After pretreatment cleans the radiocarbon sample of carbon-bearing contaminates, graphitization removes all of the other elements from the sample, reducing it to elemental carbon. Graphitization occurs in two steps: combustion and reduction. The specific methods employed varies between labs, so this is a generalized description of the process.
During combustion, the laboratory scientist heats the sample to very high temperatures until it produces CO2 gas. The next step is reduction, during which the CO2 undergoes treatment to reduce the gaseous carbon to mineral form—graphite. The graphite is then pressed into cathodes (tiny vessels that hold individual graphite samples) for measurement by AMS or conventional methods.
For measurement by AMS, graphite-filled cathodes are loaded into a sample wheel, which can hold dozens of cathodes in its flat face.
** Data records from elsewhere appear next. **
/-! ### raise -/

@[simp] theorem raise_reg (n : Nat) (x : Subj) : (s.raise n x).reg = s.reg := rfl
@[simp] theorem raise_bus (n : Nat) (x : Subj) : (s.raise n x).bus = s.bus := rfl
@[simp] theorem raise_time (n : Nat) (x : Subj) : (s.raise n x).time = s.time := rfl
@[simp] theorem raise_cue (n : Nat) (x : Subj) : (s.raise n x).cue = s.cue := rfl
@[simp] theorem raise_fwd (n : Nat) (x : Subj) : (s.raise n x).fwd = s.fwd := rfl
@[simp] theorem raise_buf (n : Nat) (x : Subj) : (s.raise n x).buf = s.buf := rfl
@[simp] theorem raise_sch (n : Nat) (x : Subj) : (s.raise n x).sch = s.sch := rfl
@[simp] theorem raise_gate (n : Nat) (x : Subj) : (s.raise n x).gate = s.gate := rfl
@[simp] theorem raise_obs (n : Nat) (x : Subj) : (s.raise n x).obs = s.obs := rfl
@[simp] theorem raise_ring (n : Nat) (x : Subj) : (s.raise n x).ring = s.ring := rfl
@[simp] theorem raise_herd (n : Nat) (x : Subj) : (s.raise n x).herd = s.herd := rfl
@[simp] theorem raise_port (n : Nat) (x : Subj) : (s.raise n x).port = s.port := rfl
@[simp] theorem raise_brg (n : Nat) (x : Subj) : (s.raise n x).brg = s.brg := rfl
@[simp] theorem raise_loop (n : Nat) (x : Subj) : (s.raise n x).loop = s.loop := rfl
@[simp] theorem raise_streams (n : Nat) (x : Subj) : (s.raise n x).streams = s.streams := rfl
@[simp] theorem raise_chm (n : Nat) (x : Subj) : (s.raise n x).chm = s.chm := rfl
@[simp] theorem raise_rst (n : Nat) (x : Subj) : (s.raise n x).rst = s.rst := rfl
@[simp] theorem raise_gaz (n : Nat) (x : Subj) : (s.raise n x).gaz = s.gaz := rfl
@[simp] theorem raise_train (n : Nat) (x : Subj) : (s.raise n x).train = s.train := rfl
@[simp] theorem raise_tx (n : Nat) (x : Subj) : (s.raise n x).tx = s.tx := rfl
@[simp] theorem raise_ibx (n : Nat) (x : Subj) : (s.raise n x).ibx = s.ibx := rfl
@[simp] theorem raise_mem (n : Nat) (x : Subj) : (s.raise n x).mem = s.mem := rfl
@[simp] theorem raise_ecc (n : Nat) (x : Subj) : (s.raise n x).ecc = s.ecc := rfl
@[simp] theorem raise_flt (n : Nat) (x : Subj) : (s.raise n x).flt = s.flt := rfl
@[simp] theorem raise_ep (n : Nat) (x : Subj) : (s.raise n x).ep = s.ep := rfl
@[simp] theorem raise_out (n : Nat) (x : Subj) : (s.raise n x).out = s.out := rfl
@[simp] theorem raise_free (n : Nat) (x : Subj) : (s.raise n x).free = s.free := rfl
@[simp] theorem raise_pending (n : Nat) (x : Subj) : (s.raise n x).pending = s.pending := rfl

/-! ### useFree -/

@[simp] theorem useFree_reg : (s.useFree).reg = s.reg := rfl
@[simp] theorem useFree_bus : (s.useFree).bus = s.bus := rfl
@[simp] theorem useFree_time : (s.useFree).time = s.time := rfl
@[simp] theorem useFree_cue : (s.useFree).cue = s.cue := rfl
@[simp] theorem useFree_fwd : (s.useFree).fwd = s.fwd := rfl
@[simp] theorem useFree_buf : (s.useFree).buf = s.buf := rfl
@[simp] theorem useFree_sch : (s.useFree).sch = s.sch := rfl
@[simp] theorem useFree_gate : (s.useFree).gate = s.gate := rfl
@[simp] theorem useFree_obs : (s.useFree).obs = s.obs := rfl
@[simp] theorem useFree_ring : (s.useFree).ring = s.ring := rfl
@[simp] theorem useFree_herd : (s.useFree).herd = s.herd := rfl
@[simp] theorem useFree_port : (s.useFree).port = s.port := rfl
@[simp] theorem useFree_brg : (s.useFree).brg = s.brg := rfl
@[simp] theorem useFree_loop : (s.useFree).loop = s.loop := rfl
@[simp] theorem useFree_streams : (s.useFree).streams = s.streams := rfl
@[simp] theorem useFree_chm : (s.useFree).chm = s.chm := rfl
@[simp] theorem useFree_rst : (s.useFree).rst = s.rst := rfl
@[simp] theorem useFree_gaz : (s.useFree).gaz = s.gaz := rfl
@[simp] theorem useFree_train : (s.useFree).train = s.train := rfl
@[simp] theorem useFree_tx : (s.useFree).tx = s.tx := rfl
@[simp] theorem useFree_ibx : (s.useFree).ibx = s.ibx := rfl
@[simp] theorem useFree_mem : (s.useFree).mem = s.mem := rfl
@[simp] theorem useFree_ecc : (s.useFree).ecc = s.ecc := rfl
@[simp] theorem useFree_flt : (s.useFree).flt = s.flt := rfl
@[simp] theorem useFree_ep : (s.useFree).ep = s.ep := rfl
@[simp] theorem useFree_raised : (s.useFree).raised = s.raised := rfl
@[simp] theorem useFree_out : (s.useFree).out = s.out := rfl
@[simp] theorem useFree_pending : (s.useFree).pending = s.pending := rfl

/-! ### advance -/

@[simp] theorem advance_reg (t : Nat) : (s.advance t).reg = s.reg := rfl
@[simp] theorem advance_bus (t : Nat) : (s.advance t).bus = s.bus := rfl
@[simp] theorem advance_cue (t : Nat) : (s.advance t).cue = s.cue := rfl
@[simp] theorem advance_fwd (t : Nat) : (s.advance t).fwd = s.fwd := rfl
@[simp] theorem advance_buf (t : Nat) : (s.advance t).buf = s.buf := rfl
@[simp] theorem advance_sch (t : Nat) : (s.advance t).sch = s.sch := rfl
@[simp] theorem advance_gate (t : Nat) : (s.advance t).gate = s.gate := rfl
@[simp] theorem advance_obs (t : Nat) : (s.advance t).obs = s.obs := rfl
@[simp] theorem advance_ring (t : Nat) : (s.advance t).ring = s.ring := rfl
@[simp] theorem advance_herd (t : Nat) : (s.advance t).herd = s.herd := rfl
@[simp] theorem advance_port (t : Nat) : (s.advance t).port = s.port := rfl
@[simp] theorem advance_brg (t : Nat) : (s.advance t).brg = s.brg := rfl
@[simp] theorem advance_loop (t : Nat) : (s.advance t).loop = s.loop := rfl
@[simp] theorem advance_streams (t : Nat) : (s.advance t).streams = s.streams := rfl
@[simp] theorem advance_chm (t : Nat) : (s.advance t).chm = s.chm := rfl
@[simp] theorem advance_rst (t : Nat) : (s.advance t).rst = s.rst := rfl
@[simp] theorem advance_gaz (t : Nat) : (s.advance t).gaz = s.gaz := rfl
@[simp] theorem advance_train (t : Nat) : (s.advance t).train = s.train := rfl
@[simp] theorem advance_tx (t : Nat) : (s.advance t).tx = s.tx := rfl
@[simp] theorem advance_ibx (t : Nat) : (s.advance t).ibx = s.ibx := rfl
@[simp] theorem advance_mem (t : Nat) : (s.advance t).mem = s.mem := rfl
@[simp] theorem advance_ecc (t : Nat) : (s.advance t).ecc = s.ecc := rfl
@[simp] theorem advance_flt (t : Nat) : (s.advance t).flt = s.flt := rfl
@[simp] theorem advance_ep (t : Nat) : (s.advance t).ep = s.ep := rfl
@[simp] theorem advance_raised (t : Nat) : (s.advance t).raised = s.raised := rfl
@[simp] theorem advance_out (t : Nat) : (s.advance t).out = s.out := rfl
@[simp] theorem advance_free (t : Nat) : (s.advance t).free = s.free := rfl
@[simp] theorem advance_pending (t : Nat) : (s.advance t).pending = s.pending := rfl

/-! ### advanceCt -/

@[simp] theorem advanceCt_reg (t : Nat) : (s.advanceCt t).reg = s.reg := rfl
@[simp] theorem advanceCt_bus (t : Nat) : (s.advanceCt t).bus = s.bus := rfl
@[simp] theorem advanceCt_cue (t : Nat) : (s.advanceCt t).cue = s.cue := rfl
@[simp] theorem advanceCt_fwd (t : Nat) : (s.advanceCt t).fwd = s.fwd := rfl
@[simp] theorem advanceCt_buf (t : Nat) : (s.advanceCt t).buf = s.buf := rfl
@[simp] theorem advanceCt_sch (t : Nat) : (s.advanceCt t).sch = s.sch := rfl
@[simp] theorem advanceCt_gate (t : Nat) : (s.advanceCt t).gate = s.gate := rfl
@[simp] theorem advanceCt_obs (t : Nat) : (s.advanceCt t).obs = s.obs := rfl
@[simp] theorem advanceCt_ring (t : Nat) : (s.advanceCt t).ring = s.ring := rfl
@[simp] theorem advanceCt_herd (t : Nat) : (s.advanceCt t).herd = s.herd := rfl
@[simp] theorem advanceCt_port (t : Nat) : (s.advanceCt t).port = s.port := rfl
@[simp] theorem advanceCt_brg (t : Nat) : (s.advanceCt t).brg = s.brg := rfl
@[simp] theorem advanceCt_loop (t : Nat) : (s.advanceCt t).loop = s.loop := rfl
@[simp] theorem advanceCt_streams (t : Nat) : (s.advanceCt t).streams = s.streams := rfl
@[simp] theorem advanceCt_chm (t : Nat) : (s.advanceCt t).chm = s.chm := rfl
@[simp] theorem advanceCt_rst (t : Nat) : (s.advanceCt t).rst = s.rst := rfl
@[simp] theorem advanceCt_gaz (t : Nat) : (s.advanceCt t).gaz = s.gaz := rfl
@[simp] theorem advanceCt_train (t : Nat) : (s.advanceCt t).train = s.train := rfl
@[simp] theorem advanceCt_tx (t : Nat) : (s.advanceCt t).tx = s.tx := rfl
@[simp] theorem advanceCt_ibx (t : Nat) : (s.advanceCt t).ibx = s.ibx := rfl
@[simp] theorem advanceCt_mem (t : Nat) : (s.advanceCt t).mem = s.mem := rfl
@[simp] theorem advanceCt_ecc (t : Nat) : (s.advanceCt t).ecc = s.ecc := rfl
@[simp] theorem advanceCt_flt (t : Nat) : (s.advanceCt t).flt = s.flt := rfl
@[simp] theorem advanceCt_ep (t : Nat) : (s.advanceCt t).ep = s.ep := rfl
@[simp] theorem advanceCt_raised (t : Nat) : (s.advanceCt t).raised = s.raised := rfl
@[simp] theorem advanceCt_out (t : Nat) : (s.advanceCt t).out = s.out := rfl
@[simp] theorem advanceCt_free (t : Nat) : (s.advanceCt t).free = s.free := rfl
@[simp] theorem advanceCt_pending (t : Nat) : (s.advanceCt t).pending = s.pending := rfl

/-! ### setTime -/

@[simp] theorem setTime_reg (f : TimeSt → TimeSt) : (s.setTime f).reg = s.reg := rfl
@[simp] theorem setTime_bus (f : TimeSt → TimeSt) : (s.setTime f).bus = s.bus := rfl
@[simp] theorem setTime_cue (f : TimeSt → TimeSt) : (s.setTime f).cue = s.cue := rfl
@[simp] theorem setTime_fwd (f : TimeSt → TimeSt) : (s.setTime f).fwd = s.fwd := rfl
@[simp] theorem setTime_buf (f : TimeSt → TimeSt) : (s.setTime f).buf = s.buf := rfl
@[simp] theorem setTime_sch (f : TimeSt → TimeSt) : (s.setTime f).sch = s.sch := rfl
@[simp] theorem setTime_gate (f : TimeSt → TimeSt) : (s.setTime f).gate = s.gate := rfl
@[simp] theorem setTime_obs (f : TimeSt → TimeSt) : (s.setTime f).obs = s.obs := rfl
@[simp] theorem setTime_ring (f : TimeSt → TimeSt) : (s.setTime f).ring = s.ring := rfl
@[simp] theorem setTime_herd (f : TimeSt → TimeSt) : (s.setTime f).herd = s.herd := rfl
@[simp] theorem setTime_port (f : TimeSt → TimeSt) : (s.setTime f).port = s.port := rfl
@[simp] theorem setTime_brg (f : TimeSt → TimeSt) : (s.setTime f).brg = s.brg := rfl
@[simp] theorem setTime_loop (f : TimeSt → TimeSt) : (s.setTime f).loop = s.loop := rfl
@[simp] theorem setTime_streams (f : TimeSt → TimeSt) : (s.setTime f).streams = s.streams := rfl
@[simp] theorem setTime_chm (f : TimeSt → TimeSt) : (s.setTime f).chm = s.chm := rfl
@[simp] theorem setTime_rst (f : TimeSt → TimeSt) : (s.setTime f).rst = s.rst := rfl
@[simp] theorem setTime_gaz (f : TimeSt → TimeSt) : (s.setTime f).gaz = s.gaz := rfl
@[simp] theorem setTime_train (f : TimeSt → TimeSt) : (s.setTime f).train = s.train := rfl
@[simp] theorem setTime_tx (f : TimeSt → TimeSt) : (s.setTime f).tx = s.tx := rfl
@[simp] theorem setTime_ibx (f : TimeSt → TimeSt) : (s.setTime f).ibx = s.ibx := rfl
@[simp] theorem setTime_mem (f : TimeSt → TimeSt) : (s.setTime f).mem = s.mem := rfl
@[simp] theorem setTime_ecc (f : TimeSt → TimeSt) : (s.setTime f).ecc = s.ecc := rfl
@[simp] theorem setTime_flt (f : TimeSt → TimeSt) : (s.setTime f).flt = s.flt := rfl
@[simp] theorem setTime_ep (f : TimeSt → TimeSt) : (s.setTime f).ep = s.ep := rfl
@[simp] theorem setTime_raised (f : TimeSt → TimeSt) : (s.setTime f).raised = s.raised := rfl
@[simp] theorem setTime_out (f : TimeSt → TimeSt) : (s.setTime f).out = s.out := rfl
@[simp] theorem setTime_free (f : TimeSt → TimeSt) : (s.setTime f).free = s.free := rfl
@[simp] theorem setTime_pending (f : TimeSt → TimeSt) : (s.setTime f).pending = s.pending := rfl

/-! ### setFn -/

@[simp] theorem setFn_reg (f : Nat) (x : Fn) : (s.setFn f x).reg = s.reg := rfl
@[simp] theorem setFn_bus (f : Nat) (x : Fn) : (s.setFn f x).bus = s.bus := rfl
@[simp] theorem setFn_time (f : Nat) (x : Fn) : (s.setFn f x).time = s.time := rfl
@[simp] theorem setFn_cue (f : Nat) (x : Fn) : (s.setFn f x).cue = s.cue := rfl
@[simp] theorem setFn_fwd (f : Nat) (x : Fn) : (s.setFn f x).fwd = s.fwd := rfl
@[simp] theorem setFn_buf (f : Nat) (x : Fn) : (s.setFn f x).buf = s.buf := rfl
@[simp] theorem setFn_sch (f : Nat) (x : Fn) : (s.setFn f x).sch = s.sch := rfl
@[simp] theorem setFn_gate (f : Nat) (x : Fn) : (s.setFn f x).gate = s.gate := rfl
@[simp] theorem setFn_obs (f : Nat) (x : Fn) : (s.setFn f x).obs = s.obs := rfl
@[simp] theorem setFn_herd (f : Nat) (x : Fn) : (s.setFn f x).herd = s.herd := rfl
@[simp] theorem setFn_port (f : Nat) (x : Fn) : (s.setFn f x).port = s.port := rfl
@[simp] theorem setFn_brg (f : Nat) (x : Fn) : (s.setFn f x).brg = s.brg := rfl
@[simp] theorem setFn_loop (f : Nat) (x : Fn) : (s.setFn f x).loop = s.loop := rfl
@[simp] theorem setFn_streams (f : Nat) (x : Fn) : (s.setFn f x).streams = s.streams := rfl
@[simp] theorem setFn_chm (f : Nat) (x : Fn) : (s.setFn f x).chm = s.chm := rfl
@[simp] theorem setFn_rst (f : Nat) (x : Fn) : (s.setFn f x).rst = s.rst := rfl
@[simp] theorem setFn_gaz (f : Nat) (x : Fn) : (s.setFn f x).gaz = s.gaz := rfl
@[simp] theorem setFn_train (f : Nat) (x : Fn) : (s.setFn f x).train = s.train := rfl
@[simp] theorem setFn_tx (f : Nat) (x : Fn) : (s.setFn f x).tx = s.tx := rfl
@[simp] theorem setFn_ibx (f : Nat) (x : Fn) : (s.setFn f x).ibx = s.ibx := rfl
@[simp] theorem setFn_mem (f : Nat) (x : Fn) : (s.setFn f x).mem = s.mem := rfl
@[simp] theorem setFn_ecc (f : Nat) (x : Fn) : (s.setFn f x).ecc = s.ecc := rfl
@[simp] theorem setFn_flt (f : Nat) (x : Fn) : (s.setFn f x).flt = s.flt := rfl
@[simp] theorem setFn_ep (f : Nat) (x : Fn) : (s.setFn f x).ep = s.ep := rfl
@[simp] theorem setFn_raised (f : Nat) (x : Fn) : (s.setFn f x).raised = s.raised := rfl
@[simp] theorem setFn_out (f : Nat) (x : Fn) : (s.setFn f x).out = s.out := rfl
@[simp] theorem setFn_free (f : Nat) (x : Fn) : (s.setFn f x).free = s.free := rfl
@[simp] theorem setFn_pending (f : Nat) (x : Fn) : (s.setFn f x).pending = s.pending := rfl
Control cathodes are included among the sample cathodes to detect problems that might occur during various steps of the radiocarbon lab process. Controls include blanks for detecting and measuring background contamination and for quantifying isotopic fractionation that might occur in chemical pretreatment or handling, as well as "dead" graphite used to measure any background contamination and fractionation in the accelerator, and reference standards containing known levels of carbon. The cathode-filled sample wheel is then loaded into the ion source (a part of the AMS equipment), where it is bombarded by a beam of ions, usually cesium, under vacuum. The liberated carbon atoms then travel down the beamlines and into a mass analyzer, which sorts the ion beam into 12C, 13C, and 14C. The carbon isotope currents are then measured in Faraday cups. Multiple measurements may be taken on each sample cathode and a weighted average calculated.
The AMS measurements made on the radiocarbon sample and on control samples are both used to calculate the radiocarbon age. The controls are used to adjust, or normalize, the measured isotope ratios. The ratio of carbon isotopes measured on the sample is used to calculate the fraction of modern carbon, or percent Modern Carbon (pMC). pMC is a ratio of carbon in the sample to the "modern" control standard (1950 AD, or year zero before present) it was processed with. The modern standard must either be oxalic acid distributed by the National Institute of Standards and Technology (NIST) or a sample with a precisely measured relationship to NIST-distributed oxalic acids. From pMC, the radiocarbon age is calculated. Radiocarbon labs report the conventional (normalized) age in radiocarbon years before present (RCYBP) as well as the calibrated radiocarbon date in calibrated years before present or AD/BC (cal BP or cal AD/BC).